UA / RU
Поддержать ZN.ua

«В КРАСНОЙ РУБАШОНОЧКЕ, ХОРОШЕНЬКИЙ ТАКОЙ…»

Вот из-за этого милого юноши в алой рубашке, символизирующей его кровоточащее разбитое сердце, и р...

Автор: Алла Подлужная

Вот из-за этого милого юноши в алой рубашке, символизирующей его кровоточащее разбитое сердце, и разыгрался весь сыр-бор в новом спектакле Киевского драматического театра «Браво» — мелодраме по пьесе Жана Кокто «Ужасные родители». Впрочем, сердце его начало «кровоточить» в финале, а сначала все было хорошо.

Перевод названия пьесы Кокто «Les parents terribles» имеет несколько вариантов: «трудные», «ужасные», «несносные» родители. Определения в чем-то одинаковые, но почувствуйте разницу оттенков, характеризующих суть этих самых «les parents». Создатели спектакля — режиссер, заслуженный деятель искусств Украины С.Моисеев, его же сценографическое и музыкальное решение, художник Т.Вертинская, модельер Л.Регеци, ассистент режиссера по пластике Л.Сомов, выбирают определение крайнее, наиболее насыщенное эмоциями, «ужасные», и соответственно события спектакля накаляются до крайнего градуса.
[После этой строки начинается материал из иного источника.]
-- ==== Sys2Proof/Machine/Float.lean ====
section
/-! DEFINITION. Numbers: the element and scale formats of R316 and R317 decoded exactly, rounding to nearest even
(R279, R313, R352) and by Fennel (R284, R355, R375), and exact sums, products, quotients and roots. -/

namespace Sys2Proof.Machine

/-! ## Exact values -/

/-- A decoded number: a signed magnitude `m × 2^e`, an infinity, or NaN. -/
inductive Num where
  | fin (neg : Bool) (m : Nat) (e : Int)
  | inf (neg : Bool)
  | nan
  deriving DecidableEq, Repr

/-- What a format does with its largest exponent (R316). -/
inductive Top where
  | ieee        -- infinity and NaN
  | nanOnly     -- E4M3: the all-ones code is NaN
  | none        -- every code is finite
  deriving DecidableEq, Repr

structure Fmt where
  eb : Nat
  mb : Nat
  bias : Nat
  top : Top
  deriving DecidableEq, Repr

def f32 : Fmt := ⟨8, 23, 127, .ieee⟩
def f16 : Fmt := ⟨5, 10, 15, .ieee⟩
def bf16 : Fmt := ⟨8, 7, 127, .ieee⟩
def e4m3 : Fmt := ⟨4, 3, 7, .nanOnly⟩
def e5m2 : Fmt := ⟨5, 2, 15, .ieee⟩
def e3m2 : Fmt := ⟨3, 2, 3, .none⟩
def e2m3 : Fmt := ⟨2, 3, 1, .none⟩
def e2m1 : Fmt := ⟨2, 1, 1, .none⟩

namespace Fmt

/-- Exponent of the smallest subnormal. -/
def lsb (f : Fmt) : Int := 1 - (f.bias : Int) - f.mb

/-- The code of the largest finite magnitude. -/
def maxMag (f : Fmt) : Nat :=
  match f.top with
  | .ieee => (2 ^ f.eb - 1) * 2 ^ f.mb - 1
  | .nanOnly => 2 ^ (f.eb + f.mb) - 2
  | .none => 2 ^ (f.eb + f.mb) - 1

def signBit (f : Fmt) : Nat := 2 ^ (f.eb + f.mb)

/-- The canonical quiet NaN (R279). -/
def qnan (f : Fmt) : Nat :=
  match f.top with
  | .ieee => (2 ^ f.eb - 1) * 2 ^ f.mb + 2 ^ (f.mb - 1)
  | _ => 2 ^ (f.eb + f.mb) - 1

def infMag (f : Fmt) : Nat := (2 ^ f.eb - 1) * 2 ^ f.mb

/-- The number a code stands for. -/
def decode (f : Fmt) (n : Nat) : Num :=
  let s := bit n (f.eb + f.mb)
  let mag := n % f.signBit
  let e := mag / 2 ^ f.mb
  let m := mag % 2 ^ f.mb
  if f.top = .ieee ∧ e = 2 ^ f.eb - 1 then (if m = 0 then .inf s else .nan)
  else if f.top = .nanOnly ∧ mag = 2 ^ (f.eb + f.mb) - 1 then .nan
  else if e = 0 then .fin s m f.lsb
  else .fin s (2 ^ f.mb + m) (e - f.bias - f.mb)

end Fmt

namespace Num

def neg : Num → Num
  | .fin s m e => .fin (!s) m e
  | .inf s => .inf (!s)
  | .nan => .nan

def isNan : Num → Bool
  | .nan => true
  | _ => false

def isZero : Num → Bool
  | .fin _ m _ => m == 0
  | _ => false

/-- The signed integer of a finite number at exponent `x`, which is not above its own. -/
def at' (s : Bool) (m : Nat) (e x : Int) : Int :=
  let v : Int := (m * 2 ^ (e - x).toNat : Nat)
  if s then -v else v

/-- The exact sum; zeros and infinities as IEEE 754 adds them. -/
def add : Num → Num → Num
  | .nan, _ => .nan
  | _, .nan => .nan
  | .inf a, .inf b => if a = b then .inf a else .nan
  | .inf a, _ => .inf a
  | _, .inf b => .inf b
  | .fin s m e, .fin t n d =>
    let x := min e d
    let v := at' s m e x + at' t n d x
    if v = 0 then .fin (s && t && m == 0 && n == 0) 0 x else .fin (decide (v < 0)) v.natAbs x

/-- The exact product. -/
def mul : Num → Num → Num
  | .nan, _ => .nan
  | _, .nan => .nan
  | .inf a, .inf b => .inf (a != b)
  | .inf a, .fin t n _ => if n = 0 then .nan else .inf (a != t)
  | .fin s m _, .inf b => if m = 0 then .nan else .inf (s != b)
  | .fin s m e, .fin t n d => .fin (s != t) (m * n) (e + d)

/-- Whether one number lies below another, with −0 below +0; NaN is never compared. -/
def lt : Num → Num → Bool
  | .inf a, .inf b => a && !b
  | .inf a, .fin _ _ _ => a
  | .fin _ _ _, .inf b => !b
  | .fin s m e, .fin t n d =>
    let x := min e d
    let a := at' s m e x
    let b := at' t n d x
    if m = 0 ∧ n = 0 then s && !t else decide (a < b)
  | _, _ => false

/-- The larger and the smaller of two numbers; NaN wins (R279, R352). -/
def max (a b : Num) : Num := if a.isNan || b.isNan then .nan else if lt a b then b else a
def min (a b : Num) : Num := if a.isNan || b.isNan then .nan else if lt b a then b else a

def scale (k : Int) : Num → Num
  | .fin s m e => .fin s m (e + k)
  | v => v

end Num

/-! ## Rounding -/

/-- A positive rational cut at a format's spacing: it equals `(q + r / den) × 2^x`. -/
structure Cut where
  q : Nat
  r : Nat
  den : Nat
  x : Int
  deriving DecidableEq, Repr

/-- The exponent of the leading bit of `n / d`, both positive. -/
def ratLog2 (n d : Nat) : Int :=
  let k : Int := (Nat.log2 n : Int) - Nat.log2 d
  let below := if 0 ≤ k then n < d * 2 ^ k.toNat else n * 2 ^ (-k).toNat < d
  if below then k - 1 else k

/-- Cuts `n / d × 2^e` to `p` significant bits, or to the spacing `2^lsb` where that is wider. -/
def cut (p : Nat) (lsb : Int) (n d : Nat) (e : Int) : Cut :=
  if n = 0 then ⟨0, 0, 1, lsb⟩
  else
    let x := max lsb (ratLog2 n d + e - (p - 1 : Nat))
    let up := (e - x).toNat
    let dn := (x - e).toNat
    let nn := n * 2 ^ up
    let dd := d * 2 ^ dn
    ⟨nn / dd, nn % dd, dd, x⟩

def Cut.exact (c : Cut) : Bool := c.r == 0

/-- Nearest, ties to even. -/
def Cut.nearest (c : Cut) : Nat :=
  if c.den < 2 * c.r ∨ (c.den = 2 * c.r ∧ c.q % 2 = 1) then c.q + 1 else c.q

/-- The upper neighbour where the draw `w` says so (R284): w × (b − a) < (|v| − a) × 2^32. -/
def Cut.drawn (c : Cut) (w : Nat) : Nat := if w * c.den < c.r * 2 ^ 32 then c.q + 1 else c.q

/-- The cut of a magnitude for a format. -/
def Fmt.cut (f : Fmt) (n d : Nat) (e : Int) : Cut := Machine.cut (f.mb + 1) f.lsb n d e

/-- The magnitude code of `q × 2^x` at a format's spacing; a carry runs into the exponent. -/
def Fmt.mag (f : Fmt) (q : Nat) (x : Int) : Nat := (x + f.bias + f.mb - 1).toNat * 2 ^ f.mb + q

/-- How a value is rounded: to nearest even, or by a draw. -/
inductive Rnd where
  | ne
  | sr (w : Nat)
  deriving DecidableEq, Repr

/-- The magnitude code of a positive rational, which may lie above the largest finite one. -/
def Fmt.round (f : Fmt) (rm : Rnd) (n d : Nat) (e : Int) : Nat :=
  let c := f.cut n d e
  match rm with
  | .ne => f.mag c.nearest c.x
  | .sr w =>
    let a := f.mag c.q c.x
    if f.maxMag < a then a else f.mag (c.drawn w) c.x

/-- A rational rounded to a format with infinities (R283, R284, R352). -/
def Fmt.ofRat (f : Fmt) (rm : Rnd) (s : Bool) (n d : Nat) (e : Int) : Nat :=
  let g := f.round rm n d e
  b2n s * f.signBit + (if f.maxMag < g then f.infMag else g)

/-- A number rounded to a format with infinities; NaN becomes the canonical quiet NaN. -/
def Fmt.encode (f : Fmt) (rm : Rnd) : Num → Nat
  | .nan => f.qnan
  | .inf s => b2n s * f.signBit + f.infMag
  | .fin s m e => if m = 0 then b2n s * f.signBit else f.ofRat rm s m 1 e

/-- A rational saturated to a format's largest finite value, and whether its rounded magnitude exceeded it
(R283, R354). -/
def Fmt.satRat (f : Fmt) (rm : Rnd) (s : Bool) (n d : Nat) (e : Int) : Nat × Bool :=
  let g := f.round rm n d e
  if f.maxMag < g then (b2n s * f.signBit + f.maxMag, true) else (b2n s * f.signBit + g, false)

/-! ## binary32 arithmetic (R279, R313) -/

def num32 (n : Nat) : Num := f32.decode (n % 2 ^ 32)
def to32 (v : Num) : Nat := f32.encode .ne v

def add32 (a b : Nat) : Nat := to32 ((num32 a).add (num32 b))
def sub32 (a b : Nat) : Nat := to32 ((num32 a).add (num32 b).neg)
def mul32 (a b : Nat) : Nat := to32 ((num32 a).mul (num32 b))
def fma32 (a b c : Nat) : Nat := to32 (((num32 a).mul (num32 b)).add (num32 c))
def max32 (a b : Nat) : Nat := to32 ((num32 a).max (num32 b))
def min32 (a b : Nat) : Nat := to32 ((num32 a).min (num32 b))

/-- The integer square root, by bits from the top; `k` bounds the bits of the root. -/
def isqrt : Nat → Nat → Nat → Nat
  | 0, _, r => r
  | k + 1, n, r => let t := r + 2 ^ k; isqrt k n (if t * t ≤ n then t else r)

/-- A root with its remainder kept as a last bit: enough for one rounding to 24 bits. -/
def rootSticky (n : Nat) (e : Int) : Nat × Int :=
  let r := isqrt (Nat.log2 n / 2 + 1) n 0
  (2 * r + (if r * r = n then 0 else 1), e - 1)

/-- Square root, rounded once. -/
def sqrt32 (a : Nat) : Nat :=
  match num32 a with
  | .nan => f32.qnan
  | .inf s => if s then f32.qnan else f32.infMag
  | .fin s m e =>
    if m = 0 then b2n s * f32.signBit
    else if s then f32.qnan
    else
      let (m, e) := if e % 2 = 0 then (m, e) else (2 * m, e - 1)
      let (r, x) := rootSticky (m * 2 ^ 60) (e / 2 - 30)
      f32.ofRat .ne false r 1 x

/-- Reciprocal, rounded once; a zero gives the infinity of its sign. DEDUCED, log entry 29: safe. -/
def rcp32 (a : Nat) : Nat :=
  match num32 a with
  | .nan => f32.qnan
  | .inf s => b2n s * f32.signBit
  | .fin s m e => if m = 0 then b2n s * f32.signBit + f32.infMag else f32.ofRat .ne s 1 m (-e)

/-- Reciprocal square root, rounded once; a zero gives the infinity of its sign. DEDUCED, log entry 29: safe. -/
def rsqrt32 (a : Nat) : Nat :=
  match num32 a with
  | .nan => f32.qnan
  | .inf s => if s then f32.qnan else 0
  | .fin s m e =>
    if m = 0 then b2n s * f32.signBit + f32.infMag
    else if s then f32.qnan
    else
      let (m, e) := if e % 2 = 0 then (m, e) else (2 * m, e - 1)
      let n := 2 ^ 120 / m
      let r := isqrt 62 n 0
      let t := 2 * r + (if r * r * m = 2 ^ 120 then 0 else 1)
      f32.ofRat .ne false t 1 (-(e / 2) - 61)

/-- A 32-bit two's-complement integer. -/
def int32 (n : Nat) : Int := (BitVec.ofNat 32 n).toInt

def i32ToF32 (a : Nat) : Nat :=
  let v := int32 a
  to32 (.fin (decide (v < 0)) v.natAbs 0)

/-- binary32 to int32, nearest even, saturated; NaN gives 0. -/
def f32ToI32 (a : Nat) : Nat :=
  let sat := fun (v : Int) => (BitVec.ofInt 32 (max (-(2 ^ 31)) (min (2 ^ 31 - 1) v))).toNat
  match num32 a with
  | .nan => 0
  | .inf s => sat (if s then -(2 ^ 32) else 2 ^ 32)
  | .fin s m e =>
    let c := cut 256 0 m 1 e
    let v : Int := (c.nearest * 2 ^ c.x.toNat : Nat)
    sat (if s then -v else v)

/-! ## Scales (R317) -/

/-- An E8M0 scale as a power of two, none for NaN. -/
def e8m0 (b : Nat) : Option Int := if b = 255 then none else some ((b : Int) - 127)

/-- A UE5M3 scale, none for NaN. -/
def ue5m3 (b : Nat) : Option Num :=
  if b = 255 then none
  else if b / 8 = 0 then some (.fin false (b % 8) (-17))
  else some (.fin false (8 + b % 8) ((b / 8 : Nat) - 18))

/-! ## Fennel (R375) -/

def rotl32 (n k : Nat) : Nat := (n * 2 ^ k) % 2 ^ 32 + n / 2 ^ (32 - k)

structure Fen where
  a : Nat
  b : Nat
  c : Nat
  d : Nat
  deriving DecidableEq, Repr

def fenQr (x : Fen) : Fen :=
  let half := fun (x : Fen) (r1 r2 : Nat) =>
    let a := (x.a + x.b) % 2 ^ 32
    let d := rotl32 (x.d ^^^ a) r1
    let c := (x.c + d) % 2 ^ 32
    (⟨a, rotl32 (x.b ^^^ c) r2, c, d⟩ : Fen)
  half (half x 16 12) 8 7

def fenRounds : Nat → Fen → Fen → Fen × Fen
  | 0, x, k => (x, k)
  | n + 1, x, k =>
    let x : Fen := ⟨(x.a + k.a) % 2 ^ 32, x.b ^^^ k.b, (x.c + k.c) % 2 ^ 32, x.d ^^^ k.d⟩
    let k' : Fen := ⟨(k.a + 0x9E3779B9) % 2 ^ 32, (k.b + 0xBB67AE85) % 2 ^ 32,
      (k.c + 0x9E3779B9) % 2 ^ 32, (k.d + 0xBB67AE85) % 2 ^ 32⟩
    fenRounds n (fenQr x) k'

/-- Word 0 of Fennel. -/
def fennel (seed step stream index : Nat) : Nat :=
  let k : Fen := ⟨seed % 2 ^ 32, seed / 2 ^ 32 % 2 ^ 32, seed / 2 ^ 64 % 2 ^ 32, seed / 2 ^ 96 % 2 ^ 32⟩
  let (x, k) := fenRounds 10 ⟨index % 2 ^ 32, stream % 2 ^ 32, step % 2 ^ 32, step / 2 ^ 32 % 2 ^ 32⟩ k
  (x.a + k.a) % 2 ^ 32

/-! ## Block scales (R283, R354) -/

/-- The E8M0 scale byte of a block: none of NaN and infinity inside gives floor(log2(amax)) − emax, clamped. -/
def mxScale (emax : Nat) (block : List Num) : Nat :=
  if block.any fun v => match v with | .fin _ _ _ => false | _ => true then 255
  else
    let logs := block.filterMap fun v => match v with
      | .fin _ m e => if m = 0 then none else some ((Nat.log2 m : Int) + e)
      | _ => none
    match logs with
    | [] => 0
    | x :: t => (max (-127) (min 127 (t.foldl max x - emax)) + 127).toNat

end Sys2Proof.Machine
end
Пьеса, написанная более 60 лет назад, представляет бытовой сюжет из жизни одной семьи, с течением времени, превратилась в некую притчу о непростых отношениях родителей и детей, в которой уже символами стали понятия «господствующая материнская любовь», «зависимость сына от матери», «желание сына вырваться из-под опеки» — вечный неразрешимый конфликт. Сколько судеб сломалось, сколько покалечилось… Ситуация, которую переживало огромное количество семей, когда родителям приходилось осознавать, что дети уходят, становятся самостоятельными, обретают любовь, находят своих избранников. Сюжет пьесы, в общем, простой. Родители ужасно, на то они и ужасные, переживают любовь сына к молодой девушке. Для матери это невыносимо, любовь к собственному чаду граничит с патологией. Отец расстраивается по другой причине. Эти отношения не устраивают его, так как сын любит ту самую девушку, которая была его любовницей и содержанкой, а чувства к ней еще не угасли в душе отца. Сестра матери, живущая вместе с ними, имеет свой интерес — любя мужа сестры, закручивает интригу, так что молодые влюбленные соединяются, а мать, не в силах смириться с этим, впрыскивает себе завышенную дозу инсулина. Все заканчивается ее смертью.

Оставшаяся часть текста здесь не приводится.